悟德大师教的气功心法,他只要有空就会操练,几乎日日不懈怠,以此调匀气息。
虽不能治本,但也能尽量克制日常毒伤的起伏。
这些年,他发现还是有些用处的,随着练习的加深,情绪反应造成的毒伤翻腾,也能克制得愈发深。
她杵在门内,一惊,怎么还在府上?今儿没去上朝?
正是惊讶,施遥安笑着走过来:“娘娘起身了?快马已经备好了,可以出发了,早膳就在车子上用吧。”
“去哪里?”云菀沁诧异。
“三爷今儿告假了一天,陪娘娘去泰州一趟。”施遥安笑着答道,此际,夏侯世廷已经调匀了气息,起身过来,接过鹤氅披上:“走吧。”
云菀沁糊里糊涂地跟着出了府门,只见一台双辔大马车,四匹大马腿长蹄圆,膘肥体壮,一看就是适合中程的快马。
施遥安与几名王府侍卫也各自骑乘一匹,在车子一前一后地伴行。
只待上了车,车轱辘踏过砖石地面,云菀沁似是意识到什么:“去泰州干什么?你朝务这么忙,就这么丢下来,行吗?”
他手指一抬,轻掀帘幕,幽眸含笑:“那咱们就快去快回。”
京城离泰州本就不远,抄小路,择近道,加上双辔西域快马加鞭,侍卫扫路开道,过关时亦不用停下来盘查,天不亮赶路,晌午不至就到了。
车辕连轴未停,继续直奔,到了一片僻静处,才停下来。
云菀沁忍不住先下了车,在车子上时就猜到他要带自己来哪里,可现在真的亲眼看到,却禁不住心中一动,眼瞳朦朦,罩了一层雾气。
是云家在泰州的祖坟陵园,也是娘的安葬地。
夏侯世廷后脚下车,只一偏颈:“将供品香烛给云夫人摆上。”
“是。”几名侍卫将车上的亡人祭祀用具拿下来,恭恭敬敬地捧在怀里,走到一座修缮奢贵的墓边,一一放下来,接着退到了旁边。
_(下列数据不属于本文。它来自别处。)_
-- ==== Sys2Proof/Machine/Security.lean ====
section
/-!
DEFINITION. Host link protection and attestation (R506 to R511): IDE key management, the TDISP requests
and the SPDM requests, answered over a port's data object exchange.
-/

namespace Sys2Proof.Machine

/-- An answer of a port to a function's or requester's request. -/
def Dev.answer (d : Dev) (port who : Nat) (a : DoeAnswer) : Dev :=
  d.modPort port (fun x => { x with answers := x.answers ++ [(who, a)] })

/-- An answer to a request for a function. -/
def Dev.answerFn (d : Dev) (p : Nat) (a : DoeAnswer) : Dev := d.answer (p / 4) p a

/-! ### IDE (R506) -/

/-- A key slot replaced. -/
def putKey (l : List IdeKey) (k : IdeKey) : List IdeKey :=
  l.filter (fun x => !(decide (x.sub = k.sub) && x.transmit == k.transmit && x.keySet == k.keySet)) ++ [k]

/-- The six sub-stream and direction pairs. -/
def subStreams : List (SubStream × Bool) :=
  [(.posted, false), (.posted, true), (.nonPosted, false), (.nonPosted, true), (.completion, false),
    (.completion, true)]

/-- A stream with a key set put in use; it is established once every pair has one. -/
def IdeStream.go (x : IdeStream) (sub : SubStream) (transmit : Bool) (ks : Nat) : IdeStream :=
  let u := x.inUse.filter (fun t => !(decide (t.1 = sub) && t.2.1 == transmit)) ++ [(sub, transmit, ks)]
  { x with inUse := u
           established := subStreams.all (fun q => u.any (fun t => decide (t.1 = q.1) && t.2.1 == q.2)) }

/-- KEY_PROG (R506): a 256-bit key and at most four ranges, inside an SPDM secure session.
[notes/assumptions 50 DEDUCED, unsafe] -/
def Dev.keyProg (d : Dev) (p : Nat) (sub : SubStream) (transmit : Bool) (ks : Nat) (key : Bytes)
    (ranges : List (Nat × Nat)) : Dev :=
  if !d.reach p then d
  else if (d.port (p / 4)).sessions.isEmpty || key.length != 32 || 4 < ranges.length then d.answerFn p .keyError
  else (d.modPart p (fun x => { x with ide := { x.ide with
      keys := putKey x.ide.keys { sub := sub, transmit := transmit, keySet := ks, key := key }
      ranges := ranges } })).answerFn p .keyAck

/-- KEY_SET_GO (R506): traffic switches to a programmed key set.
[notes/assumptions 50 DEDUCED, unsafe] -/
def Dev.keySetGo (d : Dev) (p : Nat) (sub : SubStream) (transmit : Bool) (ks : Nat) : Dev :=
  if !d.reach p then d
  else if (d.port (p / 4)).sessions.isEmpty || !((d.part p).ide.keys.any (fun k =>
      decide (k.sub = sub) && k.transmit == transmit && k.keySet == ks)) then d.answerFn p .keyError
  else (d.modPart p (fun x => { x with ide := x.ide.go sub transmit ks })).answerFn p .keyAck

/-! ### TDISP (R508, R509) -/

/-- The BAR0 ranges of R509: start, size, and whether MSI-X is locked in them. -/
def barRanges : List (Nat × Nat × Bool) :=
  [(0x0000, 0x1000, false), (0x1000, 0x1000, false), (0x2000, 0x1000, true), (0x3000, 0x1000, false)]

/-- A TDISP request answered unless the TDI is in ERROR (R508).
[notes/assumptions 19 DESIGN CHOICE, safe] -/
def Dev.tdisp (d : Dev) (p : Nat) (f : Dev → Eff) : Eff :=
  if !d.reach p then d.eff
  else if (d.part p).tdi = .error then (d.answerFn p .tdispError).eff
  else f d

/-- LOCK_INTERFACE (R508): with a fresh nonce. -/
def Dev.lockInterface (d : Dev) (p : Nat) : Dev :=
  let x := d.part p
  if x.tdi = .unlocked ∧ x.created ∧ x.busMaster ∧ x.ide.established then
    let n := d.free
    ((n.2.modPart p (fun y => { y with tdi := .locked, lockNonce := some n.1 }))).answerFn p (.tdispLocked n.1)
  else d.answerFn p .tdispError

/-- START_INTERFACE (R508). -/
def Dev.startInterface (d : Dev) (p nonce : Nat) : Dev :=
  let x := d.part p
  if x.tdi = .locked ∧ x.lockNonce = some nonce then
    (d.modPart p (fun y => { y with tdi := .run })).answerFn p .tdispOk
  else d.answerFn p .tdispError

/-! ### SPDM (R510, R511) -/

/-- A requester is served: one already known, or one of at most four (R510). -/
def Dev.spdm (d : Dev) (n who : Nat) (f : Dev → Dev) : Dev :=
  let x := d.port n
  if !x.linkUp then d
  else if x.requesters.contains who then f d
  else if x.requesters.length < 4 then f (d.modPort n (fun y => { y with requesters := y.requesters ++ [who] }))
  else d.answer n who .spdmBusy

/-- A measurement block (R511). -/
def State.measurement (s : State) (port : Nat) : Nat → Bytes
  | 6 => s.textOf 0x1000 2 ++ s.textOf 0x1000 3 ++ toLe 2 (s.deviceNumber 0x1000 4) ++
      toLe 4 (s.deviceNumber 0x1000 5)
  | 7 => toLe 8 s.dev.backup.monotonic ++ toLe 4 s.dev.backup.floor
  | 8 => toLe 8 3
  | 9 =>
    toLe 1 (maskOf 8 (fun c => (s.dev.cred c).fingerprint.isSome)) ++
      (List.range 8).flatMap (fun c => toLe 2 (s.dev.rights c)) ++
      Config.sha384 ((List.range 8).flatMap (fun c => ((s.dev.cred c).fingerprint.getD [])))
  | 10 =>
    (portFunctions port).flatMap (fun p =>
      toLe 1 (if (s.dev.part p).created then 1 else 0) ++ toLe 2 (s.dev.pforce p 1 1) ++ toLe 1 (s.dev.pforce p 1 2) ++
        toLe 1 (s.dev.part p).tdi.code)
  | i => Config.firmwareDigest i (BitVec.ofNat 32 (s.deviceNumber 0x1000 5))

/-- The blocks a GET_MEASUREMENTS request names: one, or all for 0xFF; none exists outside 1 to 10.
[notes/assumptions 51 PRESUMED, unsafe] -/
def measurementIndexes (i : Nat) : List Nat :=
  if i = 0xFF then (List.range 10).map (· + 1) else if subIn i 1 10 then [i] else []

/-- GET_MEASUREMENTS (R511): the blocks, signed over nonce and blocks.
[notes/assumptions 51 PRESUMED, unsafe] -/
def State.measure (s : State) (port who index : Nat) (nonce : Bytes) (d : Dev) : Dev :=
  let bs := (measurementIndexes index).map (fun i => (i, s.measurement port i))
  if bs.isEmpty then d.answer port who .spdmError
  else d.answer port who (.measurements bs (Config.signature (nonce ++ bs.flatMap Prod.snd)))

/-- KEY_EXCHANGE (R510): a secure session. -/
def Dev.keyExchange (d : Dev) (port who slot : Nat) : Dev :=
  if 1 < slot then d.answer port who .spdmError
  else
    let id := (maxNat (d.port port).sessions) + 1
    (({ d with freeCount := d.freeCount + 1 } : Dev).modPort port (fun x => { x with sessions := x.sessions ++ [id] })).answer
      port who (.keyExchange id (Config.exchangeKey d.freeCount))

/-! ### The meanings -/

/-- KEY_PROG. -/
def execKeyProg (p : Fin 16) (sub : SubStream) (transmit : Bool) (keySet : Fin 2) (key : Bytes) (ranges : List (Nat × Nat)) (s : State) : Host.Outcome State Fault Refusal :=
  s.done (s.dev.keyProg p sub transmit keySet key ranges).eff

/-- KEY_SET_GO. -/
def execKeySetGo (p : Fin 16) (sub : SubStream) (transmit : Bool) (keySet : Fin 2) (s : State) : Host.Outcome State Fault Refusal :=
  s.done (s.dev.keySetGo p sub transmit keySet).eff

/-- GET_TDISP_VERSION: answered in every state. -/
def execGetTdispVersion (p : Fin 16) (s : State) : Host.Outcome State Fault Refusal :=
  s.done (if s.dev.reach p then s.dev.answerFn p (.tdispVersion Config.tdispVersion.toNat) else s.dev).eff

/-- GET_TDISP_CAPABILITIES. -/
def execGetTdispCapabilities (p : Fin 16) (s : State) : Host.Outcome State Fault Refusal :=
  s.done (s.dev.tdisp p (fun d => (d.answerFn p .tdispCapabilities).eff))

/-- LOCK_INTERFACE. -/
def execLockInterface (p : Fin 16) (s : State) : Host.Outcome State Fault Refusal :=
  s.done (s.dev.tdisp p (fun d => (d.lockInterface p).eff))

/-- GET_DEVICE_INTERFACE_REPORT. -/
def execGetDeviceInterfaceReport (p : Fin 16) (s : State) : Host.Outcome State Fault Refusal :=
  s.done (s.dev.tdisp p (fun d => (d.answerFn p (.tdispReport p (d.pforce p 1 2) 1 barRanges)).eff))

/-- GET_DEVICE_INTERFACE_STATE: answered in every state. -/
def execGetDeviceInterfaceState (p : Fin 16) (s : State) : Host.Outcome State Fault Refusal :=
  s.done (if s.dev.reach p then s.dev.answerFn p (.tdispState (s.dev.part p).tdi.code) else s.dev).eff

/-- START_INTERFACE. -/
def execStartInterface (p : Fin 16) (nonce : BitVec 64) (s : State) : Host.Outcome State Fault Refusal :=
  s.done (s.dev.tdisp p (fun d => (d.startInterface p nonce.toNat).eff))

/-- STOP_INTERFACE: from any state to CONFIG_UNLOCKED, by R335. -/
def execStopInterface (p : Fin 16) (s : State) : Host.Outcome State Fault Refusal :=
  s.done (if s.dev.reach p then (s.dev.eff.functionReset p).mod (fun d => d.answerFn p .tdispOk) else s.dev.eff)

/-- GET_CERTIFICATE (R510): slots 2 to 7 are empty. -/
def execGetCertificate (port : Fin 4) (requester slot : Nat) (s : State) : Host.Outcome State Fault Refusal :=
  s.done (s.dev.spdm port requester (fun d =>
    d.answer port requester (if 1 < slot then .spdmError else .certificate (Config.certificate slot)))).eff

/-- CHALLENGE (R510). -/
def execChallenge (port : Fin 4) (requester slot : Nat) (nonce : Bytes) (s : State) : Host.Outcome State Fault Refusal :=
  s.done (s.dev.spdm port requester (fun d =>
    d.answer port requester (if 1 < slot then .spdmError
      else .challengeAuth (Config.signature (nonce ++ Config.certificate slot))))).eff

/-- GET_MEASUREMENTS. -/
def execGetMeasurements (port : Fin 4) (requester index : Nat) (nonce : Bytes) (s : State) : Host.Outcome State Fault Refusal :=
  s.done (s.dev.spdm port requester (s.measure port requester index nonce)).eff

/-- KEY_EXCHANGE. -/
def execKeyExchange (port : Fin 4) (requester slot : Nat) (_data : Bytes) (s : State) : Host.Outcome State Fault Refusal :=
  s.done (s.dev.spdm port requester (fun d => d.keyExchange port requester slot)).eff

end Sys2Proof.Machine
end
舅舅疼爱娘亲,为她斥资修缮的坟墓至如今都是崭新,可墓中人早就是一具枯骨。
云菀沁心潮起伏,走过去,跪在蒲团上,手持清香,趴伏下去,默念几句,将清香插进香炉中,迟迟不愿起身,想要多陪一会儿娘。
男子站在身后,只在几名侍卫的伴随下,安静地看着她的背影,见母女独处够了,方才走过去,身躯一沉,与她并排跪下。
“三爷,这不成啊。”一名侍卫没料到,小声叫了一声。
亲王亲自拜祭岳母倒是没什么,可是人来了,便已算仁至义尽,给足了面子,下跪拜祭倒有些不合礼,只怕那亡人还受不起,而且这王妃的生母死得早,没享到丈夫和女儿的福,连个诰命都没来得及封上,只是个普通白身。
施遥安嘘了一声,皱眉:“你管得可真宽,三爷讨丈母娘的欢心,你是哪来的废话。”
这哪里是讨丈母娘的欢心,明明是讨娘娘的欢心。几人却赶紧噤声。
云菀沁扯了他衣裳边角,却听身边人面朝前方,竟自说自话起来:“今日来得急,小婿没带上什么厚礼,只能带上自己这么个人,希望岳母看得还算满意,不要嫌弃。”
她忍俊不禁,从来见他对一般人都是眼高于顶,冷冷清清,厉色不加修饰,哪知道他还会取悦人。
阴霾心情一扫而空,她侧过身,捏捏他腮:“我娘最喜欢长得好看的人了,不会嫌弃的。”
“呲——”几个侍卫在后面看见王妃这举止,有些呼冷气,施遥安也大跌眼睛。
他眸一厉,斜斜睨她一眼:“岳母在前面,这次就不计较了。”将她柔细小腕一握,缓缓拉下来,却又反手一扣,带着她一起,三叩首。
好像在娘亲的坟墓前,重新与他成了一次亲。
她有些激动,手心微微出汗,却被他掌心全都裹了去。
陵园一行结束后,已是午后。
临行前,两人起身。
云菀沁看了着冰凉的白玉墓碑,心中动容,亏自己还觉得自己孝顺,这是什么孝顺女儿?只顾着在家中为娘出气,叫爹和白氏不好过,却因为这样那样的原因,这么久都没来看望一下娘。
倒是这个她一直觉得不通人情、冷性寡情的男子主动带自己来。
“娘,我还会来的。”她舍不得走,鼻头酸了。
他本是垂着眼睑,听她一说,沉道:“嗯。是的。”
她快要出来的眼泪被他的正经样子又给笑回去。
回程中,宵禁将至,为了过城门,马蹄更是急转如飞,没有半刻停歇。
云菀沁有些疲倦,心情却是异常的满足,好像浑身都舒坦了。
赶回邺京,进了城门,夜幕已降。
车驾泊定在王府门口时,高长史等人早已得了风声,正站在门口迎接。
一见三爷和王妃回来,高长史上前:“三爷和娘娘辛苦了。”目光又落到云菀沁身上:“娘娘,许少来了。”
表哥?许慕甄因为跟太子私交好的缘故,打从自己大婚后,从来没上过王府,两人几次碰面也基本都是在香盈袖。
“表哥有事找我?”云菀沁问。
“应该是,等了娘娘一个晚上。”高长史答道。
马车上,夏侯世廷听到二人对话,道:“你们先进去吧。本王去宫里,理理今天的事情。”
云菀沁望过去,窗内,男子侧影岿然,语气也是沉静。
她却知道,他是为了避嫌,表哥始终与太子有交往。
帘一落,辕轮滚动,马车朝着皇城奔驰而去,云菀沁注视了会儿,转身匆匆进了府。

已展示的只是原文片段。